• [Work to be completed]:
Show each line of the entries below in which the word "observed" appears.

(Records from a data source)

-- ==== Sys2Proof/Syntax.lean ====
section
/-! DEFINITION. The five commands of the unit, one constructor per row of the opcode table
(30_encoding.md R63). A command has no immediate and no register field (R62), so no constructor
has an argument. -/

namespace Sys2Proof

/-- The commands of 30_encoding.md R63. -/
inductive Instr where
  /-- NOP, 42_system.md R89. -/
  | nop
  /-- SINV, 40_scalar.md R71. -/
  | sinv
  /-- DET, 41_matrix.md R75. -/
  | det
  /-- MINV, 41_matrix.md R78. -/
  | minv
  /-- MVMUL, 41_matrix.md R84. -/
  | mvmul
deriving DecidableEq, Repr

end Sys2Proof
end

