-- ==== Sys2Proof/Machine/HostProgram.lean ====
section
/-! DEFINITION. Running a host program with its branches (30_encoding.md R68): host control flow around
the machine's step, which the unit never sees (42_system.md R91). -/

namespace Sys2Proof.Machine

/-- The host's place in its program beside the machine. -/
structure HostRun where
  machine : State
  /-- The index of the next line. -/
  line : Nat
  /-- The word of the most recent RD of STATUS, if there was one. -/
  lastStatus : Option Word
deriving DecidableEq, Repr

/-- Why a host program's run stops before its end (log 13). -/
inductive HostStop where
  /-- The machine's step answered a fault. -/
  | faulted (r : Fault)
  /-- The machine's step answered a refusal. -/
  | refused (r : Refusal)
  /-- An IF line with no RD of STATUS before it: R68 gives it no meaning. -/
  | branchBeforeRead
  /-- A GOTO to a label the program does not have. -/
  | unknownLabel (name : String)
deriving DecidableEq, Repr

/-- The outcome of one line. -/
inductive HostOutcome where
  | next (h : HostRun)
  | stopped (why : HostStop)
deriving DecidableEq, Repr

/-- The index of a label's line, the first where it stands twice (DESIGN CHOICE, log 15). -/
def findLabel (program : List HostLine) (name : String) : Option Nat :=
  program.findIdx? (fun l => l == .label name)

/-- The machine performing one access of the host now. -/
def hostAccess (e : HostEvent) (s : State) : Host.Outcome State Fault Refusal :=
  step { s with pending := e :: s.pending }

/-- The word the last read returned. -/
def lastWord (observed : List Response) : Option Word :=
  match observed.getLast? with
  | some (.word w) => some w
  | _ => none

/-- One access line: the machine performs it, and an RD of STATUS is remembered for the IF lines. -/
def hostAccessLine (l : HostLine) (e : HostEvent) (h : HostRun) : HostOutcome :=
  match hostAccess e h.machine with
  | .next t =>
    .next
      { machine := t
        line := h.line + 1
        lastStatus := if l = .RD .STATUS then lastWord t.observed else h.lastStatus }
  | .fault r => .stopped (.faulted r)
  | .refused r => .stopped (.refused r)

/-- One line of the program (R68): an access, a label (passed over), or a branch on the most recent
RD of STATUS. -/
def hostLine (program : List HostLine) (l : HostLine) (h : HostRun) : HostOutcome :=
  match l with
  | .WR r v => hostAccessLine l (writeOf r v.toWord) h
  | .RD r => hostAccessLine l (readOf r) h
  | .CMD i => hostAccessLine l (commandWrite (encode i)) h
  | .CMDW w => hostAccessLine l (commandWrite w) h
  | .label _ => .next { h with line := h.line + 1 }
  | .ifGoto f n target =>
    match h.lastStatus with
    | none => .stopped .branchBeforeRead
    | some w =>
      if f.of w = n then
        match findLabel program target with
        | some k => .next { h with line := k }
        | none => .stopped (.unknownLabel target)
      else .next { h with line := h.line + 1 }

/-- At most fuel lines of the program; past its last line the run has ended (20_memory.md R58). -/
def hostRun (program : List HostLine) : Nat → HostRun → HostOutcome
  | 0, h => .next h
  | fuel + 1, h =>
    match program[h.line]? with
    | none => .next h
    | some l =>
      match hostLine program l h with
      | .next h' => hostRun program fuel h'
      | .stopped why => .stopped why

/-- The start of a host program's run at a machine state. -/
def HostRun.start (s : State) : HostRun := { machine := s, line := 0, lastStatus := none }

end Sys2Proof.Machine
end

• [Answer space]:
def lastWord (observed : List Response) : Option Word :=
  match observed.getLast? with
        lastStatus := if l = .RD .STATUS then lastWord t.observed else h.lastStatus }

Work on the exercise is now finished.